▸ **SOURCE INFORMATION**:
/-- What a sweep of period 0 leaves that stands in `s` before its transaction at `se`, if every transaction from there on
succeeds (R160, R162). -/
def passOver (s : State) (se : Scan) (ts : List Turn) : State :=
  { s with
    busTrace := s.busTrace ++ busEventsFrom s (scanPos se)
    outTrace := s.outTrace ++ selectsFrom s (se.i.val + 1) ++ [.en 0]
    en := 0, tbRun := false, cnt := 0, stat := none, bdPend := .none
    result := se.fails, resp := .ok, busy := false, ctl := .idle, script := ts }

/-- Consecutive places are in one column or in consecutive ones. -/
theorem column_of_scanPos_succ {se se' : Scan} (hpos : scanPos se' = scanPos se + 1) :
    se'.i = se.i ∨ (se'.i ≠ se.i ∧ se'.i.val = se.i.val + 1) := by
  obtain ⟨base, period, i, r, ch, half, fails⟩ := se
  obtain ⟨base', period', i', r', ch', half', fails'⟩ := se'
  cases half <;> cases half' <;> simp only [scanPos] at hpos ⊢ <;> omega

theorem passOver_pastPlace {s : State} {se se' : Scan} (hpos : scanPos se' = scanPos se + 1)
    (hfails : se'.fails = se.fails) (ts : List Turn) : passOver (pastPlace s se se') se' ts = passOver s se ts := by
  have hbus : (pastPlace s se se').busTrace ++ busEventsFrom (pastPlace s se se') (scanPos se') =
      s.busTrace ++ busEventsFrom s (scanPos se) := by
    rw [busEventsFrom_scanPos s, ← hpos]
    exact List.append_assoc _ _ _
  have hout : (pastPlace s se se').outTrace ++ selectsFrom (pastPlace s se se') (se'.i.val + 1) =
      s.outTrace ++ selectsFrom s (se.i.val + 1) := by
    obtain hi | ⟨hi, hv⟩ := column_of_scanPos_succ hpos
    · simp only [pastPlace, hi, if_true, List.append_nil]
      rfl
    · rw [← hv, selectsFrom_column]
      simp only [pastPlace, hi, if_false, List.append_assoc]
      rfl
  simp only [passOver, hbus, hout, hfails]
  rfl

section
variable {n : Nat} {s : State} {se se' : Scan} {st : Option Byte} {ts : List Turn}

/-- A successful transaction that is not the last of its pass takes eight steps to the next (R155). -/
theorem run_place_next (hf : s.fault = none) (hb : s.bdEn = true) (hm : MaskKeepsCodes s)
    (hpos : scanPos se' = scanPos se + 1) (hbase : se'.base = se.base) (hperiod : se'.period = se.period)
    (hfails : se'.fails = se.fails) :
    Host.Core.run core (n + 8) (inWrite s (scanTxnAt s se) (.sweep se) st (goodTurns ++ ts)) =
      Host.Core.run core n (inWrite (pastPlace s se se') (scanTxnAt s se') (.sweep se') none ts) := by
  rw [run_inWrite_written hf hb hm rfl]
  have hnext := (endScanWrite_place (u := written s (scanTxnAt s se) (.sweep se) ts)
    (e := { ok := true, ph := 0, st := 0 }) hb hbase hperiod (congrArg BitVec.toNat hfails)).1 hpos
  refine congrArg (Host.Core.run core n) (hnext.trans ?_)
  by_cases hi : se'.i = se.i <;> simp only [inWrite, pastPlace, hi, if_true, if_false, List.append_nil] <;> rfl

/-- The successful last transaction of a pass ends a sweep of period 0 (R160, R162). -/
theorem run_place_last (hf : s.fault = none) (hb : s.bdEn = true) (hm : MaskKeepsCodes s) (hpos : scanPos se = 485)
    (hperiod : se.period = 0) :
    Host.Core.run core 8 (inWrite s (scanTxnAt s se) (.sweep se) st (goodTurns ++ ts)) = .next (passOver s se ts) := by
  have hi : se.i.val + 1 = 9 := by
    obtain ⟨base, period, i, r, ch, half, fails⟩ := se
    cases half <;> simp only [scanPos] at hpos ⊢ <;> omega
  refine (run_inWrite_written (n := 0) hf hb hm rfl).trans ?_
  have htest := (endScanWrite_place (u := written s (scanTxnAt s se) (.sweep se) ts)
    (e := { ok := true, ph := 0, st := 0 }) (se' := se) hb rfl rfl rfl).2 hpos
  have hexit := scanTest_of_le (s := written s (scanTxnAt s se) (.sweep se) ts) (hperiod.trans_le (Nat.zero_le _))
  refine congrArg Host.Outcome.next (htest.trans (hexit.trans ?_))
  rw [passOver, busEventsFrom_scanPos, hpos, busEventsFrom_end, hi, selectsFrom_end, List.append_nil, List.append_nil]
  rfl

/-- From any place of a pass on, successful transactions run a sweep of period 0 to its end. -/
theorem run_places (hf : s.fault = none) (hb : s.bdEn = true) (hm : MaskKeepsCodes s) (hpos : scanPos se + n = 485)
    (hperiod : se.period = 0) :
    Host.Core.run core (8 * (n + 1))
      (inWrite s (scanTxnAt s se) (.sweep se) st ((List.replicate (n + 1) goodTurns).flatten ++ ts)) =
      .next (passOver s se ts) := by
  induction n generalizing s se st with
  | zero => exact run_place_last hf hb hm hpos hperiod
  | succ n ih =>
    obtain ⟨se', hpos', hbase, hp, hfails⟩ : ∃ y : Scan, scanPos y = scanPos se + 1 ∧
        y.base = se.base ∧ y.period = se.period ∧ y.fails = se.fails := by
      obtain ⟨y, -, h1, -, h2⟩ | ⟨y, -, h1, -, h2⟩ | ⟨-, hend⟩ := next_cases se
      · exact ⟨y, h1, h2⟩
      · exact ⟨y, h1, h2⟩
      · omega
    rw [List.replicate_succ, List.flatten_cons, List.append_assoc, Nat.mul_succ,
      run_place_next hf hb hm hpos' hbase hp hfails, ← passOver_pastPlace hpos' hfails]
    exact ih (s := pastPlace s se se') hf hb hm (by omega) (hp.trans hperiod)

end

/-- SWEEP's first step leads to the wait for the first transaction's START (R151, R153, R154). -/
theorem run_sweepEntry {n : Nat} {s : State} {ts : List Turn} (hb : s.bdEn = true) (ht : s.tbCfg = true)
    (hp : s.arg.toNat < 2 ^ s.cfg.tbWidth) (hs : Starts s .sweep ts) :
    Host.Core.run core (n + 1) s =
      Host.Core.run core n (inWrite s.sweepEntry (scanTxnAt s s.entryScan) (.sweep s.entryScan) s.stat ts) := by
  obtain ⟨hf, hc, hcmd, hscript⟩ := hs
  refine run_succ ((step_placed hscript).trans ?_)
  refine (controllerStep_start (s := { s with script := ts }) hf hc (decode_of_encode hcmd.symm)).trans ?_
  exact congrArg Host.Outcome.next (scanStart_of_enabled (s := { s with script := ts }) hb ht hp)

/-- Settles O37: the entry, then the induction over the 486 places. -/
theorem sweepMakesOnePass : Obligations.SweepMakesOnePass := by
  intro s ts hb ht ha hm hs
  have hp : s.arg.toNat < 2 ^ s.cfg.tbWidth := by rw [ha]; exact Nat.two_pow_pos _
  have hout : s.sweepEntry.outTrace ++ selectsFrom s 1 = s.outTrace ++ passOutEvents s := by
    have hall : passOutEvents s = .hb (!s.hb) :: selectsFrom s (0 : Fin 9).val := rfl
    rw [hall, selectsFrom_column]
    simp [State.sweepEntry]
  rw [Nat.add_comm, run_sweepEntry hb ht hp hs, ← hout]
  exact run_places (n := 485) (s := s.sweepEntry) (se := s.entryScan) hs.1 hb hm rfl (by simp [State.entryScan, ha])

/-- Five events for each of the 486 transactions (R163). -/
theorem passBusEvents_length (s : State) : (passBusEvents s).length = 2430 := by
  have hfive : ∀ w ∈ passWrites s, (writeEvents w.1 w.2.1 w.2.2).length = 5 := fun _ _ => rfl
  rw [passBusEvents, List.length_flatMap, List.map_congr_left hfive, List.map_const', List.sum_replicate_nat,
    passWrites_length]

/-- An event that every successful transaction emits once comes 486 times in a pass (R163). -/
theorem passBusEvents_count (s : State) {e : BusEvent} (he : ∀ a g v, (writeEvents a g v).count e = 1) :
    (passBusEvents s).count e = 486 := by
  rw [passBusEvents, List.count_flatMap, List.map_congr_left fun w _ => he w.1 w.2.1 w.2.2, List.map_const',
    List.sum_replicate_nat, passWrites_length]

/-- Settles O38: the lengths and counts of what the run of O37 appends. -/
theorem passCounts : Obligations.PassCounts := by
  intro s ts hb ht ha hm hs
  refine ⟨_, passBusEvents s, (List.finRange 9).map fun i => oneHot s.cfg.colOrder[i],
    sweepMakesOnePass s ts hb ht ha hm hs, rfl, ?_, ?_, ?_, ?_, ?_⟩
  · exact passBusEvents_length s
  · exact passBusEvents_count s fun _ _ _ => rfl
  · exact passBusEvents_count s fun _ _ _ => rfl
  · simp [passOutEvents]
  · simp

end Sys2Proof.Safety
end

section
/-! SUPPORT. The Chip Initialization Sequencer (43_chip_init.md): the retry of a failed write, and the run through
`INIT_SEQ`, by induction over the writes left. -/

namespace Sys2Proof.Safety

open Sys2Proof.Machine

/-- Settles O31: CHIP_INIT's first step is its write at index 0, or the answer when `INIT_SEQ` has none. -/
theorem chipInitBegins : Obligations.ChipInitBegins := by
  refine fun s a => ⟨fun h => ?_, fun g v rest h hb => ?_⟩
  · exact congrArg Host.Outcome.next (initWrite_of_length_le (idx := 0) (by simp [h]) a)
  · exact congrArg Host.Outcome.next (initWrite_of_some (idx := 0) hb (by simp [h]) a)

/-- Settles O32: the mismatch returns a failure to CHIP_INIT, which begins its write at the same index again. -/
theorem chipInitRetriesAtOnce : Obligations.ChipInitRetriesAtOnce := by
  intro s t a idx g v st ts hf hscript hc hp hb hst hne hi
  have hback := step_txnOver ⟨hf, hscript, hc, hp, hb, hst⟩ (.inl hne)
  rw [if_neg hne] at hback
  exact hback.trans (congrArg Host.Outcome.next (initWrite_of_some (s := { s with script := ts }) hb hi a))

/-! ### The run through `INIT_SEQ` (R180, R182) -/

/-- What CHIP_INIT leaves of `s` once its writes `ws` to chip `a`, the last of `INIT_SEQ`, have all succeeded. -/
def initOver (s : State) (a : ChipAddr) (ws : List (Byte × Byte)) (ts : List Turn) : State :=
  { s with
    busTrace := s.busTrace ++ ws.flatMap fun w => writeEvents a w.1 w.2
    stat := if ws = [] then s.stat else none
    bdPend := if ws = [] then s.bdPend else .none
    result := 0, resp := .ok, busy := false, ctl := .idle, script := ts }

section
variable {s : State} {a : ChipAddr} {ts : List Turn}

/-- One write made, and then the others, are all of them. -/
theorem initOver_written (g v : Byte) (ws : List (Byte × Byte)) (who : Caller) (ts' : List Turn) :
    initOver (written s { addr := a, reg := g, val := v, ph := .start } who ts') a ws ts =
      initOver s a ((g, v) :: ws) ts := by
  simp [initOver, written]

/-- The writes of `INIT_SEQ` from an index on, when each reports the expected statuses, run CHIP_INIT to its answer. -/
theorem run_initWrites {idx : Nat} {ws : List (Byte × Byte)} (hf : s.fault = none) (hb : s.bdEn = true)
    (hm : MaskKeepsCodes s) (hws : s.cfg.initSeq.drop idx = ws)
    (hscript : s.script = (ws.flatMap fun _ => goodTurns) ++ ts) :
    Host.Core.run core (8 * ws.length) (s.initWrite a idx) = .next (initOver s a ws ts) := by
  induction ws generalizing s idx with
  | nil =>
    obtain rfl : s.script = ts := hscript
    rw [initWrite_of_length_le (List.drop_eq_nil_iff.mp hws)]
    simp [Host.Core.run, initOver, State.respond]
  | cons w ws ih =>
    obtain ⟨g, v⟩ := w
    have hi : s.cfg.initSeq[idx]? = some (g, v) := by
      rw [← Nat.add_zero idx, ← List.getElem?_drop, hws, List.getElem?_cons_zero]
    have hrest : s.cfg.initSeq.drop (idx + 1) = ws := by rw [← List.tail_drop, hws, List.tail_cons]
    have hstart : s.initWrite a idx = inWrite s { addr := a, reg := g, val := v, ph := .start } (.chipInit a idx)
        s.stat (goodTurns ++ ((ws.flatMap fun _ => goodTurns) ++ ts)) := by
      rw [initWrite_of_some hb hi, ← List.append_assoc, ← List.flatMap_cons (f := fun _ => goodTurns), ← hscript]
      rfl
    rw [hstart, List.length_cons, Nat.mul_succ, run_inWrite_written hf hb hm rfl,
      ← initOver_written g v ws (.chipInit a idx) ((ws.flatMap fun _ => goodTurns) ++ ts)]
    exact ih (s := written s _ (.chipInit a idx) _) hf hb hm hrest rfl

end

/-- Settles O33: the first step begins the writes of `INIT_SEQ` at index 0, which then all run. -/
theorem chipInitWritesSequence : Obligations.ChipInitWritesSequence := by
  intro s a ts hb hm ⟨hf, hc, hcmd, hscript⟩
  have hfirst := (step_placed hscript).trans (controllerStep_start hf hc (decode_of_encode hcmd.symm))
  rw [Nat.add_comm, run_succ hfirst]
  exact run_initWrites (s := { s with script := _ }) hf hb hm rfl rfl

end Sys2Proof.Safety
end

section
/-! SUPPORT. The Time Base (44_time_base.md): the Tick agent's step, its commands, and every write of `CNT`. -/

namespace Sys2Proof.Machine

@[simp] theorem State.nextTurn_tbCfg (s : State) : s.nextTurn.2.tbCfg = s.tbCfg := by rw [nextTurn_frame]
@[simp] theorem State.nextTurn_tbRun (s : State) : s.nextTurn.2.tbRun = s.tbRun := by rw [nextTurn_frame]
@[simp] theorem State.nextTurn_cnt (s : State) : s.nextTurn.2.cnt = s.cnt := by rw [nextTurn_frame]

/-! ### The Tick agent's step (R190) -/

section
variable {s : State}

theorem tickStep_of_running (hc : s.tbCfg = true) (hr : s.tbRun = true) : s.tickStep = s.countTick :=
  if_pos ⟨hc, hr⟩

theorem tickStep_hold (h : s.tbCfg = false ∨ s.tbRun = false) : s.tickStep = s :=
  if_neg fun ⟨hc, hr⟩ => by simp [hc, hr] at h

/-- A tick counts on a Time Base that is configured and runs, and holds otherwise. -/
theorem tickStep_cases (s : State) :
    (s.tbCfg = true ∧ s.tbRun = true ∧ s.tickStep = s.countTick) ∨ s.tickStep = s := by
  unfold State.tickStep
  split
  · next h => exact .inl ⟨h.1, h.2, rfl⟩
  · exact .inr rfl

/-- A tick that raises `CNT` raises it by one. -/
theorem countTick_cnt_of_lt (h : s.cnt < s.countTick.cnt) : s.countTick.cnt = s.cnt + 1 :=
  Nat.le_antisymm (Nat.mod_le _ _) h

/-- A tick lowers `CNT` only at the end of its range. -/
theorem le_succ_cnt_of_countTick_lt (h : s.countTick.cnt < s.cnt) : 2 ^ s.cfg.tbWidth ≤ s.cnt + 1 := by
  by_contra hlt
  rw [State.countTick_cnt, Nat.mod_eq_of_lt (Nat.lt_of_not_le hlt)] at h
  omega

end

/-! ### The turns of the Host and the BusPeer leave `CNT` (R198) -/

theorem hostAccess_cnt (s : State) (a : HostAccess) : (s.hostAccess a).cnt = s.cnt := by
  obtain ⟨d, n, h | ⟨k, -, h⟩ | ⟨-, -, ⟨w, h⟩ | ⟨w, h⟩⟩⟩ := hostAccess_cases s a <;> rw [h]

theorem hostProgramStep_cnt (s : State) : s.hostProgramStep.cnt = s.cnt := by
  obtain h | ⟨p, a, h⟩ := hostProgramStep_cases s <;> rw [h]
  exact hostAccess_cnt _ a

theorem busPeerStep_cnt (s : State) (raw rx : Byte) : (s.busPeerStep raw rx).cnt = s.cnt := by
  unfold State.busPeerStep
  split
  · exact s.completePhase_cnt raw rx
  · rfl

▸ **ACTIVITY**:
Looking at the entries above, can you reproduce exactly the lines from the one that holds "Host.Core.run core n (inWrite s.sweepEntry" through the one that holds "rw [Nat.add_comm, run_sweepEntry", and only those?

▸ **EXPECTED OUTPUT**:
      Host.Core.run core n (inWrite s.sweepEntry (scanTxnAt s s.entryScan) (.sweep s.entryScan) s.stat ts) := by
  obtain ⟨hf, hc, hcmd, hscript⟩ := hs
  refine run_succ ((step_placed hscript).trans ?_)
  refine (controllerStep_start (s := { s with script := ts }) hf hc (decode_of_encode hcmd.symm)).trans ?_
  exact congrArg Host.Outcome.next (scanStart_of_enabled (s := { s with script := ts }) hb ht hp)

/-- Settles O37: the entry, then the induction over the 486 places. -/
theorem sweepMakesOnePass : Obligations.SweepMakesOnePass := by
  intro s ts hb ht ha hm hs
  have hp : s.arg.toNat < 2 ^ s.cfg.tbWidth := by rw [ha]; exact Nat.two_pow_pos _
  have hout : s.sweepEntry.outTrace ++ selectsFrom s 1 = s.outTrace ++ passOutEvents s := by
    have hall : passOutEvents s = .hb (!s.hb) :: selectsFrom s (0 : Fin 9).val := rfl
    rw [hall, selectsFrom_column]
    simp [State.sweepEntry]
  rw [Nat.add_comm, run_sweepEntry hb ht hp hs, ← hout]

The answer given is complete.